▶ **Try it**: Copy exactly the lines of the records below, and only those lines, beginning with the line that contains "unfold State.holdRecord" and ending with the line that contains "(State.holdBroken s) := by".

Collected data entries:
######
theorem State.ppLeave_kept {s : State} (h : Kept a s) : Kept a (State.ppLeave s) := by
  unfold State.ppLeave
  repeat' first | intro _ | with_reducible (first | assumption | apply forUnits_kept | apply State.wsFault_kept | apply State.wsStop_kept | apply State.slStop_kept | apply State.setFld_kept | apply State.wr_kept | apply Kept.ite) | extract_lets | split

theorem State.enDeassert_kept {s : State} (h : Kept a s) (old : State) : Kept a (State.enDeassert s old) := by
  unfold State.enDeassert
  repeat' first | intro _ | with_reducible (first | assumption | apply forUnits_kept | apply State.wr_kept | apply State.enPins_kept) | extract_lets | split

theorem State.holdRecord_kept {s : State} (h : Kept a s) : Kept a (State.holdRecord s) := by
  unfold State.holdRecord
  repeat' first | intro _ | with_reducible (first | assumption | apply State.wr_kept) | extract_lets | split

theorem State.holdBroken_kept {s : State} (h : Kept a s) : Kept a (State.holdBroken s) := by
  unfold State.holdBroken
  repeat' first | intro _ | with_reducible (first | assumption | apply State.when_kept | apply State.holdRecord_kept) | extract_lets | split

theorem State.ppNote_kept {s : State} (h : Kept a s) : Kept a (State.ppNote s) := by
  unfold State.ppNote
  repeat' first | intro _ | with_reducible (first | assumption | apply State.noteBefore_kept | apply State.mark_kept | apply State.when_kept | apply Kept.ite) | extract_lets | split

theorem State.ppStart_kept {s0 : State} (h : Kept a s0) : Kept a (State.ppStart s0) := by
  unfold State.ppStart
  repeat' first | intro _ | with_reducible (first | assumption | apply State.procUndo_kept | apply State.holdBroken_kept | apply State.ppNote_kept | apply State.recordReset_kept | apply State.wr_kept | apply State.inc16_kept | apply State.stage_kept | apply State.ppStamp_kept | apply State.ppLeave_kept | apply State.procDown_kept | apply State.forget_kept | apply State.setFld_kept | apply State.enDeassert_kept | apply State.wrB_kept | apply Kept.ite) | (with_reducible apply Kept.with_raiseQ_reactions_anns_members_withdrawn_grants_dues_deferred_onOrder_shedList_powerIn_loopWrites_borrowed_lent_capFrames_capEvents; with_reducible (first | assumption | apply State.procUndo_kept | apply State.holdBroken_kept | apply State.ppNote_kept | apply State.recordReset_kept | apply State.wr_kept | apply State.inc16_kept | apply State.stage_kept | apply State.ppStamp_kept | apply State.ppLeave_kept | apply State.procDown_kept | apply State.forget_kept | apply State.setFld_kept | apply State.enDeassert_kept | apply State.wrB_kept | apply Kept.ite)) | extract_lets | split

theorem State.startBegins_kept {s : State} (h : Kept a s) (fromPp : Bool) : Kept a (State.startBegins s fromPp) := by
  unfold State.startBegins
  repeat' first | intro _ | with_reducible (first | assumption | apply State.wr_kept | apply State.wrB_kept) | extract_lets | split

theorem State.dieLock_kept {s : State} (h : Kept a s) : Kept a (State.dieLock s) := by
  unfold State.dieLock
  repeat' first | intro _ | with_reducible (first | assumption | apply State.wr_kept | apply State.inc16_kept | apply Kept.ite) | extract_lets | split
######
▶ **Solved exercise**:
  unfold State.holdRecord
  repeat' first | intro _ | with_reducible (first | assumption | apply State.wr_kept) | extract_lets | split

theorem State.holdBroken_kept {s : State} (h : Kept a s) : Kept a (State.holdBroken s) := by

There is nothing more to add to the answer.